En aquella ocasión se presentaron algunos a contar a Jesús lo de los galileos,


cuya sangre vertió Pilato con la de los sacrificios que ofrecían. Jesús les
contestó: “¿Pensáis que esos galileos eran más pecadores que los demás
galileos, porque acabaron así? Os digo que no, y si no os convertís, todos
pereceréis del mismo modo. Y aquellos dieciocho que murieron aplastados por
la torre de Siloé, ¿pensáis que eran más culpables que los demás habitantes
de Jerusalén? Os digo que no. Y si no os convertís, todos pereceréis de la
misma manera”. Y les dijo esta parábola: “Uno tenía una higuera plantada en
su viña y fue a buscar fruto en esta higuera, y no lo encontró. Entonces dijo
al viñador: «Ya ves, tres años llevo viniendo a buscar fruto en esta higuera y
no lo encuentro. Córtala. ¿Para qué va a ocupar terreno en balde?». Pero el
viñador contestó: «Señor, déjala todavía este año: yo cavaré alrededor y le
echaré estiércol, a ver si da fruto. Si no, el año que viene la cortarás»”.
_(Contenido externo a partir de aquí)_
-- ==== Sys2Proof/Laws/PerInstr.lean ====
section
/-! SUPPORT. The family WordCount: how many words each instruction takes (R55, R249), one lemma per constructor. -/
namespace Sys2Proof.Laws.WordCount
open Sys2Proof Sys2Proof.Machine

/-- The words of a form are as many as the LEN of the first of them announces; a transfer word is two words long, and an event of the device has
none. -/
def OfForm (F : Form) : Prop :=
  match F with
  | .event => encodeForm F = []
  | .xp _ _ => (encodeForm F).length = 2
  | _ => ∃ w0 rest, encodeForm F = w0 :: rest ∧ (encodeForm F).length = lenWords w0

/-- An instruction takes as many words as the LEN of its first word announces (R55); a transfer word is two words long (R249). -/
def Statement (i : Instr) : Prop := OfForm (formOf i)

theorem len_baseWord (op : Nat) (l : Bool) (d a b : Code) : lenWords (baseWord op l d a b) = if l then 3 else 1 := by
  have h : fld (baseWord op l d a b) 1 0 = if l then 1 else 0 := by
    simp only [fld, baseWord, BitVec.toNat_ofNat]
    split <;> omega
  unfold lenWords
  rw [h]
  cases l <;> rfl

theorem len_extWord0 (fn : BitVec 4) (d : Code) (la : BitVec 4) (g : Guard) (op : Nat) (l : Bool) :
    lenWords (extWord0 fn d la g op l) = if l then 5 else 3 := by
  have h : fld (extWord0 fn d la g op l) 1 0 = if l then 3 else 2 := by
    simp only [fld, extWord0, BitVec.toNat_ofNat]
    split <;> split <;> omega
  unfold lenWords
  rw [h]
  cases l <;> rfl

theorem len_baseBr (op : Nat) (f : BaseBranch) :
    lenWords (.ofNat 32 (f.off.toNat * 2 ^ 13 + (if f.gn then 2 ^ 12 else 0) + f.g.toNat * 2 ^ 8 + op * 4)) = 1 := by
  have h : fld (.ofNat 32 (f.off.toNat * 2 ^ 13 + (if f.gn then 2 ^ 12 else 0) + f.g.toNat * 2 ^ 8 + op * 4)) 1 0 = 0 := by
    simp only [fld, BitVec.toNat_ofNat]
    split <;> omega
  unfold lenWords
  rw [h]
  rfl

/-- The count of a form's words, for every form. -/
theorem ofForm (F : Form) : OfForm F := by
  cases F with
  | event => rfl
  | xp op f => rfl
  | baseNone op => exact ⟨_, _, rfl, by rw [len_baseWord]; rfl⟩
  | base1 op f => exact ⟨_, _, rfl, by rw [len_baseWord]; rfl⟩
  | base2 op f => exact ⟨_, _, rfl, by rw [len_baseWord]; rfl⟩
  | imm8 op f => exact ⟨_, _, rfl, by rw [len_baseWord]; rfl⟩
  | shift op f => exact ⟨_, _, rfl, by rw [len_baseWord]; rfl⟩
  | imm16 op f => exact ⟨_, _, rfl, by rw [len_baseWord]; rfl⟩
  | baseBr op f => exact ⟨_, _, rfl, by rw [len_baseBr]; rfl⟩
  | baseRet a => exact ⟨_, _, rfl, by rw [len_baseWord]; rfl⟩
  | baseLit op f => exact ⟨_, _, rfl, by rw [len_baseWord]; rfl⟩
  | ext op f => cases h : f.lit <;> exact ⟨_, _, rfl, by rw [len_extWord0]; simp [encodeForm, litWords, h]⟩
  | mem op f => cases h : f.lit <;> exact ⟨_, _, rfl, by rw [len_extWord0]; simp [encodeForm, litWords, h]⟩
  | br op f => cases h : f.lit <;> exact ⟨_, _, rfl, by rw [len_extWord0]; simp [encodeForm, litWords, h]⟩
  | sweep op f => exact ⟨_, _, rfl, by rw [len_extWord0]; rfl⟩

end Sys2Proof.Laws.WordCount

section PerConstructor
open Sys2Proof Sys2Proof.Machine Sys2Proof.Laws.WordCount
EL FRUTO NACE DE LA COMPRENSIÓN

El relato encierra un doble mensaje: por un lado, desvincula el


dolor, en cualquiera de sus formas, del pecado, desmontando así una
creencia arraigada, según la cual, toda desgracia era vista como
consecuencia de algún tipo de desorden moral y, en ese sentido, como
castigo divino; por otro, pone de relieve la insistencia en “dar fruto”.

La parábola puede leerse en clave cristológica, y reflejaría una


creencia fundamental de aquellos primeros grupos: Jesús es quien
cuida y alimenta a la comunidad para que pueda dar fruto.

Sin duda, como nos sucede a todos los humanos, los discípulos
debían observar que sus comportamientos distaban mucho de ser
coherentes con lo que decían creer. Y era esa constatación la que les
llevaba a apelar a la paciencia divina y a Jesús como fuerza de
transformación.

Ha sido habitual asociar el “dar fruto” a la voluntad, cayendo


con frecuencia en un voluntarismo tan exigente como estéril. Porque,
si bien es importante educarla y ejercitarla, la voluntad no funciona –
o funciona mal– cuando se desliga de la comprensión.

Eso explica por qué el moralismo ha conseguido efectos


contrarios a los deseados: no ha hecho “mejores personas”, sino
personas más rígidas, resentidas y con frecuencia más orgullosas.
El intento de “ser mejor” suele encerrar peligros graves, porque
cuanto más se lucha contra algo, más se refuerza; más que “mejorar”,
puede producir neurosis; y en lugar de desapropiarse del ego, este sale
fortalecido. Se trata, por tanto, de un círculo vicioso peligroso, que
puede llevar a la persona a tocar fondo.

Paradójicamente, el “dar fruto” viene de la mano de la aceptación


y de la comprensión: ambas actitudes hacen que la persona puede
vivirse alineada con lo real y, desde la conexión con el Fondo que
constituye nuestra identidad última, fluir y ser cauce a través de la cual
la Vida se expresa en todo momento.

El “fruto” –el cambio– es entonces posible porque, gracias a la


aceptación y a la comprensión, mi centro se desplaza del “yo” que creía
ser a la Vida o Presencia consciente que realmente soy. Tal
desplazamiento constituye la mayor y más radical transformación que
podemos vivir.

¿Desde dónde actúo? ¿Desde la exigencia o desde la aceptación?